A cohort study of neurodevelopmental outcome in children with DiGeorge syndrome following cardiac surgery

Abstract

Aims: To examine whether the learning difficulties seen in a proportion of children with DGS are secondary to cardiac pathology and treatment, or a feature of the DGS phenotype. Methods: Cohort study of all patients with DGS and coexisting cardiac lesions within a region. Ten children with 22q11 deletion were assigned two controls each, matched for age, sex, cardiac lesion, and preoperative hemodynamic status but without DGS. The neurodevelopmental status was evaluated with the Ruth Griffiths test for babies and young children.
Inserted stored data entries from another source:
-- ==== Sys2Proof/Machine/Optim.lean ====
section
/-!
DEFINITION. What one row update computes (R238 to R244) and the exact sum of squares of a stack's partial (R249).
-/
namespace Sys2Proof.Machine

/-- FP32 1.0. -/
def f1 : Nat := 0x3F800000
/-- An exact integer as FP32, rounded by RNE where it needs rounding. -/
def fOfNat (n : Nat) : Nat := fenc (FV.ofInt n)

def optLr (o : Nat) : Nat := recGet o 4 4
def optBeta1 (o : Nat) : Nat := recGet o 8 4
def optBeta2 (o : Nat) : Nat := recGet o 12 4
def optEps (o : Nat) : Nat := recGet o 16 4
def optWd (o : Nat) : Nat := recGet o 20 4
def optClip (o : Nat) : Nat := recGet o 24 4
def optScale (o : Nat) : Nat := recGet o 28 4
def optAccInit (o : Nat) : Nat := recGet o 32 4
def optT0 (o : Nat) : Nat := bits o (8 * 40) 44

/-- ob1, ob2 and lrwd of R238. -/
def optOb1 (o : Nat) : Nat := fsub f1 (optBeta1 o)
def optOb2 (o : Nat) : Nat := fsub f1 (optBeta2 o)
def optLrwd (o : Nat) : Nat := fmul (optLr o) (optWd o)

/-- The loop of R238 over the low `n` bits of t, highest first. -/
def betaPow (beta t : Nat) : Nat → Nat → Nat
  | 0, p => p
  | n + 1, p =>
    let q := fmul p p
    betaPow beta t n (if t.testBit n then fmul q beta else q)

/-- A bias correction (R238). -/
def biasCorr (beta t : Nat) : Nat := fsub f1 (betaPow beta t (bitLen t) f1)

/-- bc1 and bc2 of a record at step `s` (R238). -/
def biasPair (o s : Nat) : Nat × Nat :=
  let t := if s < optT0 o then 1 else s - optT0 o + 1
  (biasCorr (optBeta1 o) t, biasCorr (optBeta2 o) t)

/-- The conditioned gradient before clipping, which the norm measures (R240). The count divides exactly. -/
def condition (o count g : Nat) : Nat :=
  let g := if optFlag o 1 then fenc ((fdec g).div (FV.ofInt count)) else g
  if feq (optScale o) f1 then g else fmul g (optScale o)

/-- The clip factor of a record for norm `n`; none where clipping is inactive (R240, R251). -/
def clipFactor (o n : Nat) : Option Nat :=
  if !optFlag o 3 && flt 0 (optClip o) && flt (optClip o) n then
    let cf := fdiv (optClip o) n
    if feq cf f1 then none else some cf
  else none

/-- The gradient as the update takes it (R240): clipped, and with weight decay for the kinds that add it there. -/
def finalGrad (o : Nat) (cf : Option Nat) (w g : Nat) : Nat :=
  let g := match cf with | some c => fmul g c | none => g
  if fabs (optWd o) != 0 && [1, 2, 3, 4, 5].contains (optKind o) then ffma (optWd o) w g else g

/-- One element's update (R241): w, m, v. `r` is the row's rate for row-wise Adagrad, `bc` the bias corrections. -/
def updElem (o r : Nat) (bc : Nat × Nat) (g w m v : Nat) : Nat × Nat × Nat :=
  let lr := fneg (optLr o)
  match optKind o with
  | 1 => (ffma lr g w, m, v)
  | 2 =>
    let m := ffma (optBeta1 o) m g
    let u := if optFlag o 0 then ffma (optBeta1 o) m g else m
    (ffma lr u w, m, v)
  | 3 =>
    let v := ffma g g v
    (ffma lr (fdiv g (fadd (fsqrt v) (optEps o))) w, m, v)
  | 4 => (ffma (fneg r) g w, m, v)
  | 5 | 6 =>
    let m := ffma (optBeta1 o) m (fmul (optOb1 o) g)
    let v := ffma (optBeta2 o) v (fmul (optOb2 o) (fmul g g))
    let mh := if optFlag o 2 then fdiv m bc.1 else m
    let vh := if optFlag o 2 then fdiv v bc.2 else v
    let u := fdiv mh (fadd (fsqrt vh) (optEps o))
    let w := if optKind o = 6 then ffma (fneg (optLrwd o)) w w else w
    (ffma lr u w, m, v)
  | _ => (w, m, v)

/-- Pairs of neighbours added, one level of the tree of R138. -/
def pairUp : List Nat → List Nat
  | a :: b :: rest => fadd a b :: pairUp rest
  | l => l

/-- The sum of squares of a row's gradients: 16 chains, then the pairwise tree (R242). -/
def sumSquares (gs : List Nat) : Nat :=
  let chain := fun j => (gs.zipIdx.filter (fun p => p.2 % 16 == j)).foldl (fun a p => ffma p.1 p.1 a) 0
  (pairUp (pairUp (pairUp (pairUp ((List.range 16).map chain))))).headD 0

/-! Rows as slots hold them (R197, R243). -/

/-- A row's decoded state: body, first moments, second moments, ACC. -/
structure RowState where
  w   : List Nat
  m   : List Nat
  v   : List Nat
  acc : Nat
  deriving DecidableEq, Repr

/-- Elements of a body as stored bytes, with its prefix first for Q8R and Q4R, decoded to FP32 (R65, R55). -/
def decodeBody (t : Nat) (bs : List Nat) : List Nat :=
  let f := tblFmt t
  let d := tblDim t
  if affine f then
    let n := ofLe (bs.drop 4)
    (unpack (fmtWidth f) d n).map (rowDecode (ofLe (bs.take 2)) (ofLe ((bs.drop 2).take 2)))
  else (unpack (fmtWidth f) d (ofLe bs)).map (cvtTo32 f)

/-- A body encoded: prefix, codes or elements as bytes, and whether any element decodes to a non-finite value (R243). -/
def encodeBody (t seed key step : Nat) (ws : List Nat) : Nat × List Nat × Bool :=
  let f := tblFmt t
  if affine f then
    let ((sc, off, codes), bad) := rowEncode f seed key step ws
    (sc + off * 65536, leBytes (bodyBytes f (tblDim t)) (pack (fmtWidth f) codes), bad)
  else
    let es := ws.map (cvtFrom32 f)
    (0, leBytes (bodyBytes f (tblDim t)) (pack (fmtWidth f) es), es.any (fun e => !fFinite (cvtTo32 f e)))

/-- One moment area decoded (R69, R197). -/
def decodeMoments (second : Bool) (mf d : Nat) (bs : List Nat) : List Nat :=
  if mf = 0 then unpack 32 d (ofLe bs)
  else
    let codes := bs.drop (roundUp (2 * ((d + 31) / 32)) 16)
    (List.range d).map (fun i =>
      momentDecode second (ofLe ((bs.drop (2 * (i / 32))).take 2)) (codes.getD i 0))

/-- One moment area encoded (R70, R71, R197). -/
def encodeMoments (second : Bool) (mf d seed key step : Nat) (xs : List Nat) : List Nat :=
  if mf = 0 then leBytes (4 * d) (pack 32 xs)
  else
    let nb := (d + 31) / 32
    let blocks := (List.range nb).map (fun b =>
      momentEncode second seed key step (32 * b) ((xs.drop (32 * b)).take 32))
    let scales := (blocks.map (fun b => leBytes 2 b.1)).flatten
    scales ++ List.replicate (roundUp (2 * nb) 16 - 2 * nb) 0 ++
      (blocks.map (fun b => b.2 ++ List.replicate (32 - b.2.length) 0)).flatten

/-- Offset of a slot's first moment area. -/
def momOff (t : Nat) : Nat := 16 + roundUp (bodyBytes (tblFmt t) (tblDim t)) 16

/-- A row's state from its slot's bytes and its body's bytes, which a hot copy may supply (R85). -/
def decodeRow (t kind : Nat) (slot body : List Nat) : RowState :=
  let d := tblDim t
  let (a, b) := kindMoments kind
  let area := momentArea (tblMomFmt t) d
  let first := slot.drop (momOff t)
  { w := decodeBody t body
    m := if a then decodeMoments false (tblMomFmt t) d (first.take area) else List.replicate d 0
    v := if b then decodeMoments true (tblMomFmt t) d ((first.drop (if a then area else 0)).take area)
      else List.replicate d 0
    acc := ofLe ((slot.drop 8).take 4) }

/-- The state from which an absent row starts (R244). -/
def freshRow (t o : Nat) : RowState :=
  { w := List.replicate (tblDim t) (tblInit t), m := List.replicate (tblDim t) 0
    v := List.replicate (tblDim t) (optAccInit o), acc := optAccInit o }

/-- A row's state after an update with combined gradient `g` and count (R240 to R242). -/
def updateRow (t o count : Nat) (cf : Option Nat) (bc : Nat × Nat) (g : List Nat) (x : RowState) : RowState :=
  let gs := (g.zip x.w).map (fun p => finalGrad o cf p.2 (condition o count p.1))
  let acc := if optKind o = 4 then fadd x.acc (fdiv (sumSquares gs) (fOfNat (tblDim t))) else x.acc
  let r := fdiv (optLr o) (fadd (fsqrt acc) (optEps o))
  let els := (gs.zip (x.w.zip (x.m.zip x.v))).map (fun p => updElem o r bc p.1 p.2.1 p.2.2.1 p.2.2.2)
  { w := els.map (·.1), m := els.map (·.2.1), v := els.map (·.2.2), acc := acc }

/-- A slot's bytes from ROW_HEADER, ACC, PREFIX, body and the moments of its kind (R197). -/
def buildSlot (t kind seed key step hdr pre : Nat) (body : List Nat) (x : RowState) : List Nat :=
  let d := tblDim t
  let mf := tblMomFmt t
  let (a, b) := kindMoments kind
  leBytes 8 hdr ++ leBytes 4 (if kind = 4 then x.acc else 0) ++ leBytes 4 pre ++ body ++
    List.replicate (roundUp body.length 16 - body.length) 0 ++
    (if a then encodeMoments false mf d seed key step x.m else []) ++
    (if b then encodeMoments true mf d seed key step x.v else [])

/-! The exact sum of squares (R249). -/

/-- The square of a finite FP32 value in units of 2^-298. -/
def squareUnits (g : Nat) : Nat :=
  match fdec g with
  | .fin _ m e => m * m <<< (2 * e + 298).toNat
  | _ => 0

/-- The stack partial of a list of conditioned gradients (R249). -/
def stackPartial (gs : List Nat) : Nat × Nat :=
  if gs.any fIsNan then (fNaN, 0)
  else if gs.any (fun g => !fFinite g) then (0x7F800000, 0)
  else
    let v : FV := .fin false (gs.foldl (fun a g => a + squareUnits g) 0) (-298)
    let hi := fenc v
    if fFinite hi then (hi, fenc (v.add (fdec hi).neg)) else (hi, 0)

end Sys2Proof.Machine
end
Results: Children with the 22q11 deletion showed a wide ronge of developmental quotient (DQ; mean 71, 95% Cl 47 to 95) and subscale scores, but these as a group were significantly lower than those of the control group (DQ 113, 95% Cl 108 to 118). Four of the DGS children had DQs below 60. Hypocalcaemia, prolonged postoperative ventilation, and abnormal neurology perioperatively were associated with a low DQ. Conclusions: A proportion of children with DGS have a very poor developmental outcome following cardiac surgery. This outcome is not attributable to the cardiac condition and its treatment alone, but represents either a pre-existing component of the syndrome or an interaction between the syndrome and its treatment.